Key data includes income subject to earnings-related pension policies and data about its allocation, such as identifiers of income earners and payers, and the pension policy number. In addition, earnings-related pension providers require data about the end of employment, including the start and end dates, and the reason for the end of employment.

– Unfortunately, data about the end of employment is not, however, reported very exhaustively, which results in additional work and investigations when applying for pensions. In the earnings-related pension sector, we would certainly also use absence data if payers reported it in sufficiently comprehensive detail, says Mia Turku, development manager at Varma Mutual Pension Insurance Company.

There are also problems in reporting the income earner’s identifier and pension policy number, i.e. the number of the employer’s earnings-related pension policy.

– As a rule, the Finnish personal identity code should always be used as the income earner’s identifier. Similarly, the pension policy number, if any, should always be reported. If the employer has a valid policy, it should not submit reports to the Incomes Register as a temporary employer, but use the pension policy number related to the earnings-related pension insurance. This type of a situation always forces us to correct data, in which case we must request the data submitter to cancel the original report and submit a completely new report, Turku says.

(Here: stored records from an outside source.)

/-- R406, R407, R409, R410, R431: what passes between the modules of a pair is taken with its effect. Completes: twinForwardReceive, twinAck,
twinDigest, stateTransfer, resyncTimeout, logMirror. -/
def Obligations.TwinTrafficCompletes : Prop :=
  (∀ stream seq op flags acc payload, EventCompletes (fun t => .twinForwardReceive t (.command stream seq op flags acc payload))
    (fun a _ => a.follows && stream ≤ 31)
    (fun a _ => (a.updTwin fun t => { t with heardAt := a.now }).forwardedCommand stream (seq % 2 ^ 32) op flags acc payload)) ∧
  (∀ stream seq op flags result acc eff payload,
    EventCompletes (fun t => .twinForwardReceive t (.reply stream seq op flags result acc eff payload))
    (fun a _ => a.follows && stream ≤ 31)
    (fun a _ => (a.updTwin fun t => { t with heardAt := a.now }).causedBy acc fun s =>
      s.forwardedReply stream (seq % 2 ^ 32) op flags result acc eff payload)) ∧
  (∀ stream seq, EventCompletes (fun t => .twinAck t true stream seq) (fun _ _ => true)
    (fun a _ => (a.updTwin fun t => { t with
      heardAt := a.now
      fwd := t.fwd.filter fun f => !(f.reply = true && f.stream = stream && f.seq = seq) }).updStream 0 stream fun q =>
        { q with slots := q.slots.map fun (sl : Slot) => if sl.seq = seq ∧ sl.mirror = 1 then { sl with mirror := 2 } else sl })) ∧
  EventCompletes (fun t => .twinDigest t none)
    (fun a _ => 2 ≤ a.twin.state && a.twin.state ≤ 4 && a.now = a.tick && a.frameNo % 1024 = 0)
    (fun a _ =>
      let s := a.updTwin fun t => { t with digestFrame := a.frameNo, digestSent := some a.digest }
      (s.setRg2 P.TWIN_DIGEST 0 (a.digest : Nat)).put (.twin 2 (le 8 a.frameNo ++ le 8 a.digest))) ∧
  EventCompletes (fun t => .stateTransfer t none) (fun a _ => a.twin.state = 2 && a.twin.partner = 4) (fun a _ => a.sendCopy) ∧
  (∀ c, EventCompletes (fun t => .stateTransfer t (some c)) (fun a _ => c.boundary ≤ a.now && a.twin.state = 4) (fun a _ => a.takeCopy c)) ∧
  EventCompletes (fun t => .resyncTimeout t)
    (fun a _ => a.twin.state = 4 && a.twin.reBegan + a.rg P.TWIN_RESYNC_TMO 0 * 1000000 ≤ a.now && a.twin.reAttempt < 3)
    (fun a _ =>
      let s := a.record a.twinSrc 0x6004
        (le 1 a.twin.reAttempt ++ le 1 1 ++ zeros 2 ++ le 8 a.twin.reBytes ++ le 4 ((a.now - a.twin.reBegan) / 1000) ++ zeros 8)
      (s.updTwin fun t => { t with reAttempt := t.reAttempt + 1, reBegan := s.now, reBytes := 0, copied := false }).put (.twin 11 [])) ∧
  (∀ r, EventCompletes (fun t => .logMirror t r)
    (fun a _ => r.code ≠ 0x5005 && !(a.log.recs.any fun q => q.src = r.src && q.seq = r.seq && q.powerups = r.powerups))
    (fun a _ => (a.logPlace { r with flags := r.flags ||| 2 }).updTwin fun t => { t with mirrored := t.mirrored + 1 }))

/-- R421, R424, R430, R432-R434: the log, its challenge and its erasure, the key slots, and the faults. Completes: logRead, logMark, logChallenge,
logClear, keyWrite, keyInfo, faultStatus, faultClear, curatorWatchdog. -/
def Obligations.LogCommandsComplete : Prop :=
  CommandCompletes .logRead 0x7000
    (fun _ c => 1 ≤ u32 c.payload 4 && u32 c.payload 4 ≤ 255)
    (fun b c =>
      let oldest := (b.log.recs.head?.map (·.index)).getD b.log.head
      let lost : Bool := u32 c.payload 0 < oldest
      let start := if lost then oldest else u32 c.payload 0
      let rs := (b.log.recs.filter fun r => r.index ≥ start).take (u32 c.payload 4)
      b.decide c.k (if lost then rPARTIAL else rOK) b.now (le 4 start ++ le 4 rs.length ++ rs.flatMap Rec.bytes)) ∧
  CommandCompletes .logMark 0x7001 (fun b c => u32 c.payload 0 ≤ b.log.head)
    (fun b c => (b.updLog fun l => { l with mark := u32 c.payload 0 }).ok c) ∧
  CommandCompletes .logChallenge 0x7002 (fun _ _ => true)
    (fun b c => (b.giveNonce true (b.session c.sess).ep c.sess).2.ok c (nonceBytes b.host.nonceCount)) ∧
  CommandCompletes .logClear 0x7003
    (fun b c =>
      let slot := u8 c.payload 0
      let n := b.takeNonce true (b.session c.sess).ep c.sess
      slot ≤ 7 && n.2.tagOk slot 2 n.1 [0x4C, BitVec.ofNat 8 slot] (field c.payload 4 16))
    (fun b c =>
      let r := (b.takeNonce true (b.session c.sess).ep c.sess).2.logErase (u8 c.payload 0)
      (if r.2.twin.state = 2 then r.2.put (.twin 7 (le 1 (u8 c.payload 0))) else r.2).ok c (le 4 r.1)) ∧
  CommandCompletes .keyWrite 0x7010
    (fun b c =>
      let slot := u8 c.payload 0
      let level := u8 c.payload 1
      (b.session c.sess).level = 2 && slot ≤ 7 && level ≤ 2 &&
        (level = 2 || (List.range 8).any fun i => i ≠ slot && ((b.mram.keys[i]?.map (·.level)).getD 0) = 2))
    (fun b c =>
      let slot := u8 c.payload 0
      let level := u8 c.payload 1
      let writer := (b.session c.sess).slotKey
      let s := b.updMram fun m => { m with keys := m.keys.set slot ⟨level, b.now, writer, if level = 0 then [] else field c.payload 4 32⟩ }
      (s.record s.mramSrc 0x7004 (le 1 slot ++ le 1 level ++ le 1 writer ++ zeros 21)).ok c) ∧
  CommandCompletes .keyInfo 0x7011 (fun _ _ => true) (fun b c => b.ok c (b.mram.keys.flatMap fun k => le 1 k.level)) ∧
  CommandCompletes .faultStatus 0x7020 (fun _ _ => true)
    (fun b c => b.ok c (([0, 1, 2, 3, 4].flatMap fun r => le 1 (b.regionClass r)) ++ le 1 b.chipClass ++ zeros 2)) ∧
  CommandCompletes .faultClear 0x7021
    (fun b c => 1 ≤ u8 c.payload 0 && u8 c.payload 0 ≤ 4 && !b.stopCauseStays (u8 c.payload 0) &&
      !(b.faults.any fun f => f.src = b.srcPath (u8 c.payload 0) 0xF 0xFF && f.cls = clsStop))
    (fun b c => b.ok c (le 1 (b.regionClass (u8 c.payload 0)) ++ zeros 3)) ∧
  CommandCompletes .faultClear 0x7021
    (fun b c => 1 ≤ u8 c.payload 0 && u8 c.payload 0 ≤ 3 &&
      b.faults.any fun f => f.src = b.srcPath (u8 c.payload 0) 0xF 0xFF && f.cls = clsStop)
    (fun b c =>
      let region := u8 c.payload 0
      let handler := b.srcPath region 0xF 0xFF
      let s := (b.faultOff handler clsStop).record handler 0x7002 (le 1 region ++ le 1 clsStop ++ le 2 0xFFFF)
      s.ok c (le 1 (s.regionClass region) ++ zeros 3)) ∧
  EventCompletes (fun t => .curatorWatchdog t) (fun _ _ => true)
    (fun a _ => State.blockEscalate { a with fresh := a.fresh + 1 + 1 } a.curatorSrc (Config.fresh a.fresh % 65536)
      (Config.fresh (a.fresh + 1) % 2 ^ 32) clsFatal)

Real-time data benefits everyone

In addition to granting pensions, earnings-related pension providers use the Incomes Register’s data to determine earnings-related pension insurance contributions. Earnings-related pension providers are largely operating in real time, determining insurance premiums monthly based on the Incomes Register’s data instead of the previous annual cycle.

– Having real-time data is huge for us in the earnings-related pension sector, and we would like to see other users of the Incomes Register’s data to join us increasingly in the world of real-time data, says Turku, who chairs the earnings-related pension sector’s background group this year and next year.

The real-time data enabled by the Incomes Register has had a significant impact on earnings-related pension providers’ processes and ways of working. For example, reports related to wages are received from the Incomes Register through the earnings-related pension sector’s shared background system. Through inputs, Varma, for example, has been able to automate system functions and achieve significant savings.

– In the earnings-related pension sector, we felt, at the very beginning, that the world of real-time data is our thing, and we saw that it benefits not only us, but also our customers as a whole. This also has significant benefits in society at large, says Turku, also encouraging other data users to get the most out of the opportunities of real-time data.

Everyone is responsible for the quality of data

Earnings-related pension providers hope that employers and other payers would report data correctly to the Incomes Register every time. Their second request is related to data monitoring: when data is monitored as effectively as possible and in real time, data submitters can correct any errors without unnecessary delays. 

– In the earnings-related pension sector, we determine and collect insurance premiums in real time. This means that, if any other data user requests a report to be corrected a year later, for example, the correction may also affect insurance premiums and ultimately even pensions. This is quite unfortunate for customers, and also for us, as changes can be made after such a long time, says Turku.

Not only employers as data submitters, but also the pay systems they use are in a key position.

– Pay systems must be able to effectively produce the data required for reports in a high-quality manner to enable the effective use of data. Every sector in which data is used should also consider how their process works and what they could do to improve the quality of data.

Eyes to the future

The earnings-related pension sector is eagerly watching what impact the penalty fee imposed this year for not reporting earnings payment data has.

– The ‘carrot’ in our sector for reporting data correctly is having correctly sized insurance premiums. For example, we monitor duplicate reports in our sector following a specific cycle. At least Varma’s customers have given a positive welcome to any requests for correcting duplicate reports, and customers have been quite effective in correcting their reports, Turku says.

Next, earnings-related pension providers will turn their eyes from the provision of benefits payment data to its use.

– We started by ensuring that data is produced correctly at the right time. As the reporting of data to the Incomes Register only started at the beginning of this year, the use of data is only taking its first steps in our sector.

The Incomes Register has had a significant impact on resources, processes and the automation rate in the earnings-related pension sector, and the sector also wants to be closely involved in the development of the Incomes Register. Alongside dialogue-based cooperation, the reliability of the Incomes Register and the rapid elimination of malfunctions are important themes for earnings-related pension providers.

– In the earnings-related pension sector, we have been good at giving ideas. Overall, our most central and critical needs have already been improved during annual changes. Considering corrections, not being able to change the payer identifier and the income earner’s identifier on the replacement report produced significant savings.

One of the earnings-related pension sector’s ideas is related to the development of reporting in the Incomes Register.

– To improve the quality of data, reporting should be considered more broadly. We can see potential simply in merging our data with the Incomes Register’s data. It would be very useful if this was piloted by a small group to see whether the merger of data would also benefit others, Turku says.

In the Users say series, organisations that use the Incomes Register’s data talk about the benefits and challenges of the use of data from their own perspectives.